REQUIRED ACTION
Stop after the line containing "i changed. -/"; retype every line of the data before it exactly, starting from the first.

[[ MATERIAL SHOWN, beginning ]]

-- ==== Sys2Proof/Tests/Slice0.lean ====
section
/-! SUPPORT. Tests. Expected values come from the spec's worked examples where it has one (their rule or program is named) and
else from hand calculation by the rule named. Witnesses show, for each statement with hypotheses, a state and operands
that meet them. -/

set_option Elab.async false

namespace Sys2Proof
open Machine

/-! ### The bench: one crew on core 0 about to issue, its context's first page mapped -/

/-- A crew of n slices at address 0, mode m in each, whose lanes hold the registers listed from x0 up. -/
def Tests.crewOf (n : Nat) (m : BitVec 13) (regs : List Word) : Crew :=
  (newCrew 1 0 0 n 0 128 0 0 regs 0 0 false 0).modSlices (List.range n) fun sl => { sl with mode := m }

/-- A crew of one slice, guard always, with an etype, rounding mode and saturation. -/
def Tests.one (etype : BitVec 5) (rmode : BitVec 3) (sat : Bool) (regs : List Word) : Crew :=
  crewOf 1 (BitVec.ofBool sat ++ rmode ++ etype ++ 8#4) regs

/-- The crew with lane l's register i changed. -/
def Machine.Crew.put (c : Crew) (l i : Nat) (v : Word) : Crew := c.modLanes (1#32 <<< l) fun _ ln => ln.set c.depth i v

/-- The crew with every lane's predicates set. -/
def Machine.Crew.withPreds (c : Crew) (p : BitVec 8) : Crew := c.modLanes 0xFFFFFFFF fun _ ln => { ln with preds := p }

/-- The crew in supervisor mode, as trap entry leaves it. -/
def Machine.Crew.boss (c : Crew) : Crew := { c with sup := some ⟨[0], [0], [8], [], 0, [0], 0⟩ }

/-- The state in which the whole crew issues. -/
def Tests.bench (c : Crew) : State :=
  { State.reset.withFetchWord 32 0 with crews := [(2, c)], cur := some (2, List.range c.nsl) }

/-- The crew after an instruction; the crew of no slices where the machine does not go on. -/
def Tests.ran (i : Instr) (c : Crew) : Crew :=
  match exec i (bench c) with
  | .next t => (tget t.crews 2).getD (crewOf 0 0 [])
  | _ => crewOf 0 0 []

/-- A register of a lane after an instruction. -/
def Tests.reg (i : Instr) (c : Crew) (l r : Nat) : Word := ((ran i c).lane l).get c.depth r

/-- A pair of a lane after an instruction. -/
def Tests.reg64 (i : Instr) (c : Crew) (l r : Nat) : Dword := ((ran i c).lane l).get64 c.depth r

/-- A predicate of a lane after an instruction. -/
def Tests.pred (i : Instr) (c : Crew) (l p : Nat) : Bool := ((ran i c).lane l).pred p

/-- The gang took a trap with this cause: it is in supervisor mode. -/
def Tests.trapped (i : Instr) (s : State) (cause : Cause) : Bool :=
  match exec i s with
  | .next t => (tget t.crews 2).any fun c => c.sup.isSome && c.trap.cause == cause.code
  | _ => false

end Sys2Proof

namespace Sys2Proof.Tests
open Sys2Proof.Machine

[[ MATERIAL SHOWN, end ]]

TASK SOLUTION
-- ==== Sys2Proof/Tests/Slice0.lean ====
section
/-! SUPPORT. Tests. Expected values come from the spec's worked examples where it has one (their rule or program is named) and
else from hand calculation by the rule named. Witnesses show, for each statement with hypotheses, a state and operands
that meet them. -/

set_option Elab.async false

namespace Sys2Proof
open Machine

/-! ### The bench: one crew on core 0 about to issue, its context's first page mapped -/

/-- A crew of n slices at address 0, mode m in each, whose lanes hold the registers listed from x0 up. -/
def Tests.crewOf (n : Nat) (m : BitVec 13) (regs : List Word) : Crew :=
  (newCrew 1 0 0 n 0 128 0 0 regs 0 0 false 0).modSlices (List.range n) fun sl => { sl with mode := m }

/-- A crew of one slice, guard always, with an etype, rounding mode and saturation. -/
def Tests.one (etype : BitVec 5) (rmode : BitVec 3) (sat : Bool) (regs : List Word) : Crew :=
  crewOf 1 (BitVec.ofBool sat ++ rmode ++ etype ++ 8#4) regs

/-- The crew with lane l's register i changed. -/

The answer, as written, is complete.